◆ **What you need to do**: Return exactly the lines that run from the one containing "r.free ≤ s.free" to the end of the entries, with both ends included.

(Saved data entries)
----------

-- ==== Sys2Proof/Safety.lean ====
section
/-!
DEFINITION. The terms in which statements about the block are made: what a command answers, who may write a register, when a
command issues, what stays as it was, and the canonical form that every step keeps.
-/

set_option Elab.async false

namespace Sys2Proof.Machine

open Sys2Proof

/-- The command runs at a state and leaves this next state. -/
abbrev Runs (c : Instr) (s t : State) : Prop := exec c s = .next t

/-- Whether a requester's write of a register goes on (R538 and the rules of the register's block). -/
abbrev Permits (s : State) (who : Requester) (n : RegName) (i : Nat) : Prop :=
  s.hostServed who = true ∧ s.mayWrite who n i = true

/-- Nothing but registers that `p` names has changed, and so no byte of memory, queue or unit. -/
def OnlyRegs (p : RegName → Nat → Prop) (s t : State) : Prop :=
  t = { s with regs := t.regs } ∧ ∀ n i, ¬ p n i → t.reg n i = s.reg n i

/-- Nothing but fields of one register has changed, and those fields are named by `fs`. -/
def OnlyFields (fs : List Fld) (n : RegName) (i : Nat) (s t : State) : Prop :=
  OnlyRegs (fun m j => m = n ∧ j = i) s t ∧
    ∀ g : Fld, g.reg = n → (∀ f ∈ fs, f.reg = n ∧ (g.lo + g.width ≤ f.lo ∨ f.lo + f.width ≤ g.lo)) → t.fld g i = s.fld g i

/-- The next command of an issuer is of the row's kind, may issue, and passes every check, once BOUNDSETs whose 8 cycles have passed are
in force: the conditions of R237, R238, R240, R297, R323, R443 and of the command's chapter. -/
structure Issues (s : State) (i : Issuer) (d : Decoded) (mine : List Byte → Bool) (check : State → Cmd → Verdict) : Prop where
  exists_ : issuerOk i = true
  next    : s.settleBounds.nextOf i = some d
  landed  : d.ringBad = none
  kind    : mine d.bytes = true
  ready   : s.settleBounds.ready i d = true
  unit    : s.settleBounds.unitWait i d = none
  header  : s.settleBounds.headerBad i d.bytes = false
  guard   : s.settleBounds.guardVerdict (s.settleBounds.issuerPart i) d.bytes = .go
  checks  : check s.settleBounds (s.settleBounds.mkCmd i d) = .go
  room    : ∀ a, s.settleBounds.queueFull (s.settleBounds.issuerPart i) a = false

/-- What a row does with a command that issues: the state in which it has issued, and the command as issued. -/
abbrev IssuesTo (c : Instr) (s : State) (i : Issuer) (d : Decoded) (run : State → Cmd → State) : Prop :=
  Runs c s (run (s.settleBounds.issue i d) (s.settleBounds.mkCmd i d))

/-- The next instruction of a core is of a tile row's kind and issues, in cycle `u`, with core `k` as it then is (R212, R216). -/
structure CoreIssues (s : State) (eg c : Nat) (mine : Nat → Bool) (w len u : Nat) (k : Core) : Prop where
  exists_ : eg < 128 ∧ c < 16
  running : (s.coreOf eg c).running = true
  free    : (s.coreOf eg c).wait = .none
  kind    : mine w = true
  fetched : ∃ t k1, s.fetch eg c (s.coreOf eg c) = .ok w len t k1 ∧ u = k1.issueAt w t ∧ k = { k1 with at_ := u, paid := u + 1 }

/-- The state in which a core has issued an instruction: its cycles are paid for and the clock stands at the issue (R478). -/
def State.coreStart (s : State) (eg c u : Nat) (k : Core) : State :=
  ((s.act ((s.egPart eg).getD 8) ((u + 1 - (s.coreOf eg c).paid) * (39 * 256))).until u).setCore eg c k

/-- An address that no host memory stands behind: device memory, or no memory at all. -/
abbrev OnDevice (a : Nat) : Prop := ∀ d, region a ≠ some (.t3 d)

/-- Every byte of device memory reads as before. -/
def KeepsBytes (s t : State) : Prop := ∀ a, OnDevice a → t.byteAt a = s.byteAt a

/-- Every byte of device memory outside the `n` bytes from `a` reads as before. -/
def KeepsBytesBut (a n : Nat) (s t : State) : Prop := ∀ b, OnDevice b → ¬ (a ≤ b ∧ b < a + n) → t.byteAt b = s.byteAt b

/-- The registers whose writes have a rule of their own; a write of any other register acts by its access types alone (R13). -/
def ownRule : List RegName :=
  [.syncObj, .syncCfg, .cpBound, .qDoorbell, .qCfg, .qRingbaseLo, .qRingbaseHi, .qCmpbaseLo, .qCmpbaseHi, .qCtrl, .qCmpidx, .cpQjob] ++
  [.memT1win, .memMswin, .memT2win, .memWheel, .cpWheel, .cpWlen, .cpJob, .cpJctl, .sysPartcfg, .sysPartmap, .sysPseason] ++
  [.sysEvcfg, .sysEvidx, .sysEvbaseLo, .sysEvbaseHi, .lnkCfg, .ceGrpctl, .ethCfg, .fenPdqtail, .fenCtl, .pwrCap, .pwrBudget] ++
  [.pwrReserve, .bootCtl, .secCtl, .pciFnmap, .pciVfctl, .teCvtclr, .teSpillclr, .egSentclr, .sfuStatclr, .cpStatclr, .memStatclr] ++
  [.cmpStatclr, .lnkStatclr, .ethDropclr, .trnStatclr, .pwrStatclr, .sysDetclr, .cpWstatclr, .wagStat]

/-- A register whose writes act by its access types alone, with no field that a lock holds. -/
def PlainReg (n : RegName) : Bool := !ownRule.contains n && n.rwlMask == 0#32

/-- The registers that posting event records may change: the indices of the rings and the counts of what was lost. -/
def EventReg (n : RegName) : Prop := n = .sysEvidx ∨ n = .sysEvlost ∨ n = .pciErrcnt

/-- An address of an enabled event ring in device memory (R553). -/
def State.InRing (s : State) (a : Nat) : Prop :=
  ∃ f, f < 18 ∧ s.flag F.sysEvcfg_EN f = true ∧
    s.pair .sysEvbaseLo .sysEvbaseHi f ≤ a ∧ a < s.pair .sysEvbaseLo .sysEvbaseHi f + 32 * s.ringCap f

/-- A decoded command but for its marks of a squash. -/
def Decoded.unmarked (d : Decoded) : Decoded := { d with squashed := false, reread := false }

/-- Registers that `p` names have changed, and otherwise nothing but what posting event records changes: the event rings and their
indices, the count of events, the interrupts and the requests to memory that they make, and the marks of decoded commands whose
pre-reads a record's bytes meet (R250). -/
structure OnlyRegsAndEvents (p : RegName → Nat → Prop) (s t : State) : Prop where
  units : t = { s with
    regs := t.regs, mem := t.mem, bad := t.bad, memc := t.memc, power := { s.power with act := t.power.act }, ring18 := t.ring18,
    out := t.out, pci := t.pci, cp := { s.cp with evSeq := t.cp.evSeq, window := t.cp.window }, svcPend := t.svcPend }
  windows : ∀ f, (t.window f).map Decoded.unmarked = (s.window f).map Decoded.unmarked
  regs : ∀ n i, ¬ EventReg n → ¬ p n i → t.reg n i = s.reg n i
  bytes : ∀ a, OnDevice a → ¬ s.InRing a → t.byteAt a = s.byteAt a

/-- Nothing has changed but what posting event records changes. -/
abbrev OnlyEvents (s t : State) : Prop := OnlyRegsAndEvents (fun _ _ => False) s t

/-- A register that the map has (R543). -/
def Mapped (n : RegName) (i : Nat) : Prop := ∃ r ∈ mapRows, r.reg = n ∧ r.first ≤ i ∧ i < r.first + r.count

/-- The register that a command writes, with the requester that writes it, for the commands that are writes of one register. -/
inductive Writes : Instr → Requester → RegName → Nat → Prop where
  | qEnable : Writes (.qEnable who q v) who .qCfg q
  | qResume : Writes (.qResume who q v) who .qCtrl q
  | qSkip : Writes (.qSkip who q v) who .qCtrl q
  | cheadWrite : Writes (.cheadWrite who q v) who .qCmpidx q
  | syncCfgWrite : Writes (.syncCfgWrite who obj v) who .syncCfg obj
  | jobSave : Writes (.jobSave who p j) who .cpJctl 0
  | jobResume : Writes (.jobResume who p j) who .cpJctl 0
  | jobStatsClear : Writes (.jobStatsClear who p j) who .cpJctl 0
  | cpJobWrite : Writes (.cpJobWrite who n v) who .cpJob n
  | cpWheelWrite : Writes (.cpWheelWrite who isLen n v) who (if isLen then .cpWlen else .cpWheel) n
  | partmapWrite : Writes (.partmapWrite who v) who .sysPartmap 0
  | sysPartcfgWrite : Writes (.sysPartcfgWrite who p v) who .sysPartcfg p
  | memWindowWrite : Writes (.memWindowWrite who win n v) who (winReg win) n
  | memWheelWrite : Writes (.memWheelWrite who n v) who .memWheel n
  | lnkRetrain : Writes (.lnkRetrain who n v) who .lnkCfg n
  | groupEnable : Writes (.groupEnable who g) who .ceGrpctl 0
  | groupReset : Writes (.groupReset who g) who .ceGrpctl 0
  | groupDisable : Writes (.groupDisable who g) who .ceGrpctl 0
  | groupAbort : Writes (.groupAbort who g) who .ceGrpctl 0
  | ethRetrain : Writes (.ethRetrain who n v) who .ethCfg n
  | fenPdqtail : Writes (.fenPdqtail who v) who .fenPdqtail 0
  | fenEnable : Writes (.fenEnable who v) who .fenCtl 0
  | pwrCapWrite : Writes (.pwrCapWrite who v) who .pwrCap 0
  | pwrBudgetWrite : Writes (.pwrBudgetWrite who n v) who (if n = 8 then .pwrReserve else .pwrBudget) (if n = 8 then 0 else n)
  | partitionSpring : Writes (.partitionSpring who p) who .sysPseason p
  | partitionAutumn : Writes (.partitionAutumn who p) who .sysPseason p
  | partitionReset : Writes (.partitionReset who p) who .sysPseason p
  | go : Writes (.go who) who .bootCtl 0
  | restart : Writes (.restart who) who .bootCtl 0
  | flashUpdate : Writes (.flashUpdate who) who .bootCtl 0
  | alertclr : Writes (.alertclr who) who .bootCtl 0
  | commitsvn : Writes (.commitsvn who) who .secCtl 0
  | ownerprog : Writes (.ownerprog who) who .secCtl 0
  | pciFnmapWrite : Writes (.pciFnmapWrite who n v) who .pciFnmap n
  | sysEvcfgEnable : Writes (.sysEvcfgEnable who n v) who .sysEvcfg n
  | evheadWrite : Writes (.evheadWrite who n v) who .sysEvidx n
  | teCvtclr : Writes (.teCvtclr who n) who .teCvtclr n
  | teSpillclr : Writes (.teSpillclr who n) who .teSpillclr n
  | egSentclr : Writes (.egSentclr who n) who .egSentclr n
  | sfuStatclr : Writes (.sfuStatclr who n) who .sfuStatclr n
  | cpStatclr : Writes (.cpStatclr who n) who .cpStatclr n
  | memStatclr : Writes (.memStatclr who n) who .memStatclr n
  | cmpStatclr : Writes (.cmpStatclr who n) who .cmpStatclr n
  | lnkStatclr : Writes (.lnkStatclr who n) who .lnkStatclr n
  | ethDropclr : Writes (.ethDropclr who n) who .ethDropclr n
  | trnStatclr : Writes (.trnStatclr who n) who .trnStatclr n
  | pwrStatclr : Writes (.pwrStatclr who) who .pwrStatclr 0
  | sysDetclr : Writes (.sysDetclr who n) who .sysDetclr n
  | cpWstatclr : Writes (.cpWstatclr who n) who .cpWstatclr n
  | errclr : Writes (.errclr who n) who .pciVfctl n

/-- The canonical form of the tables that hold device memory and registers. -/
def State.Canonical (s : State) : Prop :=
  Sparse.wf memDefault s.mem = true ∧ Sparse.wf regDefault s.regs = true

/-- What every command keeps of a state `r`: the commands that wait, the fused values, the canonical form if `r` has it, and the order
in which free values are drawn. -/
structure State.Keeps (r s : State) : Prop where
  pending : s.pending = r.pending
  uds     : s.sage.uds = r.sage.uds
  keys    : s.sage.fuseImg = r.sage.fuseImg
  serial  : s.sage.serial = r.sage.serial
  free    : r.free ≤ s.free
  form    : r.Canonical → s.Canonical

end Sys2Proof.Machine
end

----------

◆ **Result for this task**:
  free    : r.free ≤ s.free
  form    : r.Canonical → s.Canonical

end Sys2Proof.Machine
end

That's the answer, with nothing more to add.